Les arbres peuvent dégrader la qualité de l’air
Les arbres peuvent dégrader la qualité de l’air
Par Volodia Petropavlovsky
En ville, par forte chaleur, les végétaux produisent de l’ozone et des particules fines.
Le parc Tiergarten à Berlin. | FLORIAN GAERTNER / AFP
Planter des arbres en ville serait-il nocif pour la santé ? Une étude allemande publiée mercredi 17 mai dans la revue Environmental Sciences and Technology révèle que les végétaux pourraient affecter la qualité de l’atmosphère en été en « aggravant considérablement la pollution de l’air pendant les vagues de chaleur ». En cause : les composés organiques volatils (COV) diffusés en permanence par les plantes et les arbres.
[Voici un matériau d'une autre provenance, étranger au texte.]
/-! ### Restore (R417, R424) -/

/-- Bytes of the image at CKP_SRC: near and far memory are read; any other source answers `image`. The flag tells of a bad line. -/
def State.srcBytes (s : State) (image : List Nat) (o n : Nat) : State × List Nat × Bool :=
  let a := s.reg64 pCKP R.CKP_SRC_LO + o
  match s.region a with
  | .near _ | .far _ => (fun x : State × List Nat × Option Nat => (x.1, x.2.1, x.2.2.isSome)) (s.devRead a n 0xFFFF)
  | _ => (s, (image.drop o).take n, false)

/-- An entry's content written back as far as it has been read (R417). `k` counts records. -/
def State.putContent (s : State) (e : ManEntry) (hist : Bool) : Nat → Nat → List Nat → State
  | 0, _, _ => s
  | f + 1, k, l =>
    let put := fun (t : State) a b => t.blockStore t.ckPart 96 98 a b
    if l = [] ∨ e.count ≤ k then s
    else
      match e.cls with
      | 1 => put s e.addr l
      | 2 =>
        if l.length < 128 then s
        else
          let r := leNat (l.take 128)
          let n := s.shardBytes r
          let s1 := put s (s.shardAddr (e.addr + k)) (leBytes (setBits r 17 16 0) 128)
          (put s1 (shState r 0) ((l.drop 128).take n)).putContent e hist f (k + 1) (l.drop (128 + n))
      | 3 =>
        if l.length < 64 then s
        else
          let a := s.stpTrec (e.addr + k)
          let s1 := (put s a (l.take 64)).squashScale a
          let s2 := if hist then put s1 (leNat ((l.drop 0x30).take 8)) ((l.drop 64).take 128) else s1
          s2.putContent e hist f (k + 1) (l.drop (if hist then 192 else 64))
      | 4 =>
        if l.length < 64 then s
        else
          let r := leNat (l.take 64)
          let m := bits r 10 0 + 1
          let n := 4 * m * m
          let s1 := put s (s.rootAddr (e.addr + k)) (leBytes (setBits (setBits r 28 24 0) 223 192 0) 64)
          (put s1 (df r 0x20 63 0) ((l.drop 64).take n)).putContent e hist f (k + 1) (l.drop (64 + n))
      | _ => s

/-- What a restore has read so far: contents by entry, and the control block. -/
structure Restored where
  content : List (Nat × List Nat) := []
  control : List Nat := []
  deriving DecidableEq, Repr

/-- The segments of an index, each checked and written back; the first failure ends the restore with its reason. -/
def State.restoreSegs (s : State) (image : List Nat) (hist : Bool) (acc : Restored) :
    List (Nat × List Nat) → State × Restored × Option Nat
  | [] => (s, acc, none)
  | (i, x) :: r =>
    let entry := leNat (x.take 2)
    let (s1, l, bad) := s.srcBytes image (leNat ((x.drop 16).take 8)) (leNat ((x.drop 4).take 4))
    if bad ∨ crc64.of l ≠ leNat ((x.drop 24).take 8) then (s1.setReg pCKP R.CKP_FAIL_SEG i, acc, some ckCrc)
    else if entry = 0xFFFF then s1.restoreSegs image hist { acc with control := l } r
    else if s1.manCount ≤ entry then (s1, acc, some ckManifest)
    else
      let c := sget [] acc.content entry ++ l
      (s1.putContent (s1.manEntry entry) hist (c.length + 1) 0 c).restoreSegs image hist
        { acc with content := sset [] acc.content entry c } r

/-- The header's checks (R424). -/
def State.headerOk (s : State) (h ix : List Nat) (bad : Bool) : Bool :=
  !bad && h.length == 256 && leNat (h.take 4) == 0x4B435156 && leNat ((h.drop 4).take 2) == 1 &&
  leNat ((h.drop 0xF8).take 8) == crc64.of (h.take 0xF8) && leNat ((h.drop 0x28).take 8) == crc64.of ix &&
  leNat ((h.drop 0x10).take 4) == s.reg pGATS R.GAT_SYSTEM_TAG && bits (leNat ((h.drop 0x0C).take 2)) 13 0 == s.moduleId

/-- A stream set from its part of the control block. -/
def State.restoreStream (s : State) (k : Nat) (b : List Nat) : State :=
  let h := leNat (b.take 4)
  let w := fun i => leNat ((b.drop (0x18 + 8 * i)).take 8)
  let s1 := (s.str k).samples.foldl (fun a m => (a.abandon k m).dropSample k m) s
  let s2 := s1.modStr k fun x => { x with
    taken := w 0, used := w 1, replaced := w 2, skipped := w 3, rewound := w 4, pending := 0, samples := [], marks := [],
    req := none, dryAt := none }
  [R.ING_STR_CURSOR, R.ING_STR_HEAD, R.ING_STR_TAIL].foldl (fun a off => a.setReg (pINGS k) off h) s2

/-- Every scaled tensor goes into warm-up (R61). -/
def State.warmUp (s : State) : State :=
  let s1 := s.trecs.foldl (fun t a => t.overRec a 64 fun x =>
    let y := (x.devPut (a + 0x2D) 1 0).devPut (a + 0x2E) 1 0
    let z := y.devPut (a + 0x2F) 1 (setBit (setBit (y.recLe a 0x2F 1) 6 false) 7 true)
    z.devPut (a + 0x2C) 1 (hlenOf (z.recLe a 6 1))) s
  s1.raise pSTP 12 s.trecs.length

/-- Steps 3 to 5 of R424. -/
def State.endRestore (s : State) (resume : Nat) (hist : Bool) (c : List Nat) : State :=
  let seed := leNat ((c.drop 8).take 8)
  let n := leNat (c.take 4)
  let s1 := ((s.setReg pSTP R.STP_OPEN_STEP n).setReg pSTP R.STP_LAST_COMMIT (n + 2 ^ 32 - 1)).setReg pSTP R.STP_JOB_SEED_LO seed
  let s2 := s1.setReg pSTP R.STP_JOB_SEED_HI (seed / 2 ^ 32)
  let s3 := (List.range 256).foldl (fun a k => a.restoreStream k ((c.drop (0x40 + 64 * k)).take 64)) s2
  let s4 := s3.eachTile fun a t =>
    (a.invalStats (a.siteOf t)).setReg (a.siteOf t) R.TIL_NUM_FLAGS 0
  let s5 := ((s4.setReg pGATS R.GAT_RED_FLAGS 0).setFld pGATS R.GAT_SYS_STS 15 8 0).modGate fun g =>
    { g with carried := false, totalBad := false, intervals := [], prevV := none, curV := none }
  let s6 := if hist then s5 else s5.warmUp
  ((s6.setCkSts 2 false).setCkSts 3 true).notice pCKP 3 resume
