/-- A register of the step controller's page. Setting STP_STASH_CTL.EN clears HOST_FULL (R242). -/
def stpWrite (off v : Nat) (s : State) : State :=
  if off = R.STP_CTL then (stpCtlWrite v s).drainCtl
  else if stpGuarded off && s.stpEn && s.phase != phIdle then s
  else if off = R.STP_STASH_CTL then
    let was := bit (s.reg pSTP off) 0
    let s1 := plainWrite pSTP off v s
    if bit v 0 && !was then s1.setFld pSTP R.STP_STASH_STS 2 2 0 else s1
  else plainWrite pSTP off v s

/-- A register of a tile's page. -/
def tilWrite (page off v : Nat) (s : State) : State :=
  if off = R.TIL_SEQ_CTL then tilSeqCtlWrite page v s
  else if off = R.TIL_SEQ_TAIL then tilSeqTailWrite page v s
  else if off = R.TIL_ACT_LOAD then actLoadWrite page v s
  else if off = R.TIL_ROW_CTL then (if bit v 0 then s.invalStats (s.siteOf page) else s)
  else if off = R.TIL_BWD_CTL then
    let s1 := plainWrite page off v s
    let site := s.canon page
    let s2 := if bit (s.reg site off) 0 == bit (s1.reg site off) 0 then s1 else s1.openSkip site
    if bit v 2 then tilExcise page s2 else s2
  else if off = R.TIL_RND_CTL then tilRndWrite page v s
  else plainWrite page off v s

/-- A register of the KV store's page; FIRST and COUNT of a pool change only while the pool is disabled (R213). -/
def kvsWrite (off v : Nat) (s : State) : State :=
  let n := (off - R.KVS_POOL_CTL) / 0x40
  let o := off - 0x40 * n
  if off = R.KVS_CMD_TAIL then kvsTailWrite v s
  else if off < R.KVS_POOL_CTL then plainWrite pKVS off v s
  else if o = R.KVS_POOL_CTL then poolCtlWrite n v s
  else if (o = R.KVS_POOL_FIRST ∨ o = R.KVS_POOL_COUNT) ∧ bit (s.kvReg (poolReg n R.KVS_POOL_CTL)) 0 = true then s
  else plainWrite pKVS off v s

/-- A register of a stream's page (R371). -/
def strWrite (k off v : Nat) (s : State) : State :=
  if off = R.ING_STR_CTL then strCtlWrite k v s
  else if off = R.ING_STR_TAIL then strTailWrite k v s
  else if off = R.ING_STR_CURSOR then strCursorWrite k v s
  else if off = R.ING_STR_REQ_TAIL then strReqTailWrite k v s
  else if (off = R.ING_STR_RING_SIZE ∨ off = R.ING_STR_SPARE_COUNT) ∧ s.strEn k = true then s
  else plainWrite (pINGS k) off v s

/-- A register of the tokenizer's page (R373). -/
def tokWrite (off v : Nat) (s : State) : State :=
  let d := (off - R.TOK_DICT_BASE_LO) / 0x10
  if off < R.TOK_DICT_BASE_LO then plainWrite pTOK off v s
  else if off = R.TOK_DICT_CTL + 0x10 * d then dictCtlWrite d v s
  else if bit (s.dictReg d R.TOK_DICT_CTL) 0 then s
  else plainWrite pTOK off v s

/-- A register of an export encoder's page (R374). -/
def exeWrite (c off v : Nat) (s : State) : State :=
  if off = R.EXE_CTL then exeCtlWrite c v s
  else if off = R.EXE_JOB_TAIL then exeTailWrite c v s
  else if off = R.EXE_OUT_HEAD then exeOutHeadWrite c v s
  else plainWrite (pEXE c) off v s

/-- A register of a gate's page (R412). -/
def gatlWrite (g off v : Nat) (s : State) : State :=
  let k := (off - R.GAT_LNK_CTL) / 0x20
  if R.GAT_LNK_CTL ≤ off ∧ off = lnkReg k R.GAT_LNK_CTL then lnkCtlWrite g k v s else plainWrite (pGAT g) off v s

/-- A register of the gates' system page; the module's identity changes only while every link is DOWN (R386, R413). -/
def gatsWrite (off v : Nat) (s : State) : State :=
  if off = R.GAT_ROUTE_DATA then routeDataWrite v s
  else if off = R.GAT_JOB_TAIL then gatJobTailWrite v s
  else if (off = R.GAT_MODULE_ID ∨ off = R.GAT_SYSTEM_TAG) ∧ s.allLinksDown = false then s
  else plainWrite pGATS off v s

/-- A register of a check unit's page (R531). -/
def chkRegWrite (u off v : Nat) (s : State) : State :=
  if off = R.CHK_CTL then chkCtlWrite u v s
  else if off = R.CHK_CFG ∨ (R.CHK_POLY_LO ≤ off ∧ off ≤ R.CHK_XOROUT_HI) then chkSetWrite u off v s
  else if off = R.CHK_VALUE_LO then chkValueLoWrite u v s
  else if off = R.CHK_VALUE_HI then chkValueHiWrite u v s
  else if off = R.CHK_FEED8 then chkFeedWrite u 1 v s
  else if off = R.CHK_FEED16 then chkFeedWrite u 2 v s
  else if off = R.CHK_FEED32 then chkFeedWrite u 4 v s
  else plainWrite (pCHK u) off v s

/-- A register of the security page, but for the commands and staging words that R473 admits for themselves. -/
def secWrite (src : Src) (off v : Nat) (s : State) : State :=
  if off = R.SEC_CLEAR then secClearWrite src v s
  else if off = R.SEC_IMG_CTL then imgCtlWrite src v s
  else if off = R.SEC_SVN_COMMIT then svnCommitWrite src v s
  else if R.SEC_KEY_SEL ≤ off ∧ off ≤ R.SEC_KEY_SALT then
    (match src with
     | .port h => keyStageWrite off v h s
     | _ => s)
  else plainWrite pSEC off v s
Les organismes végétaux diffusent des centaines de types de COV dans l’atmosphère. Plus la chaleur augmente, plus ils en produisent. Simultanément, les activités humaines émettent des polluants, comme les oxydes d’azote (NOx). Quand la concentration de ces deux types d’émission est élevée, les chercheurs remarquent que « les COV peuvent subir des réactions chimiques conduisant à la formation d’ozone et de particules fines (PM) ».
Berlin comme référence
Les composés organiques les plus réactifs sont les isoprènes, qui sont à eux seuls toxiques lorsqu’ils sont concentrés en grande quantité. Ce sont « les principaux contributeurs dans la formation de l’ozone au niveau du sol », expliquent-ils.
Si ce processus était déjà connu des scientifiques, la manière dont les pics de chaleur affectent précisément ces réactions chimiques demeure encore mal comprise. Les auteurs de l’étude, dirigée par Galina Churkina de l’université de Potsdam, ont pris Berlin comme référence. Avec ses 35 % de terrain végétalisé (forêts, territoires agricoles et parcs), elle est l’une des métropoles les plus vertes d’Europe.
Ils ont réalisé un modèle basé sur l’année 2006 au cours de laquelle une canicule s’est abattue sur la capitale allemande, avec des températures moyennes maximales supérieures à 30 °C, le record étant de 36,6 °C. Ils ont ensuite comparé ces relevés à ceux de 2014, année considérée comme normale.
Conclusion : les particules émises par la végétation urbaine augmentent de 6 % à 20 % la formation de l’ozone. Les chiffres ont grimpé jusqu’à 60 % lorsque les températures étaient les plus élevées. Les villes sont davantage touchées par ce phénomène que les zones rurales en raison de la concentration des activités polluantes et des températures plus élevées dues à l’absorption de la chaleur par le béton.
« Il ne faut pas paniquer »
« Ces résultats ne sont pas surprenants, ils rendent compte de la complexité du phénomène étudié. Selon l’espèce végétale et la composition de l’air, on peut avoir de l’ozone ou des particules fines », commente Jean-Baptiste Renard, chercheur au CNRS au Laboratoire de physique et chimie de l’environnement et de l’espace d’Orléans. Pas question de scier tous les arbres pour autant !
Les sept auteurs de l’étude soulignent au contraire la nécessité d’une « réduction radicale de la pollution d’origine humaine pour accompagner les campagnes de plantation en ville ». « Il ne faut pas paniquer : les effets sur la santé sont bien moindres que ceux des particules fines carbonées [diffusées par les véhicules et le chauffage] et cela ne se produit que lors des pics de chaleur », détaille M. Renard. En trop forte quantité, l’ozone est responsable d’encombrement des voies respiratoires, de crises d’asthme ou d’irritation des muqueuses.
« Il est indispensable de mettre des végétaux en ville, insiste M. Renard. Mais il faudrait peut-être privilégier des espèces qui relâchent moins d’aérosols. » Les équipes du CNRS mèneront une campagne dans les Landes cet été pour caractériser les processus d’émission d’aérosols émis par les forêts de pins.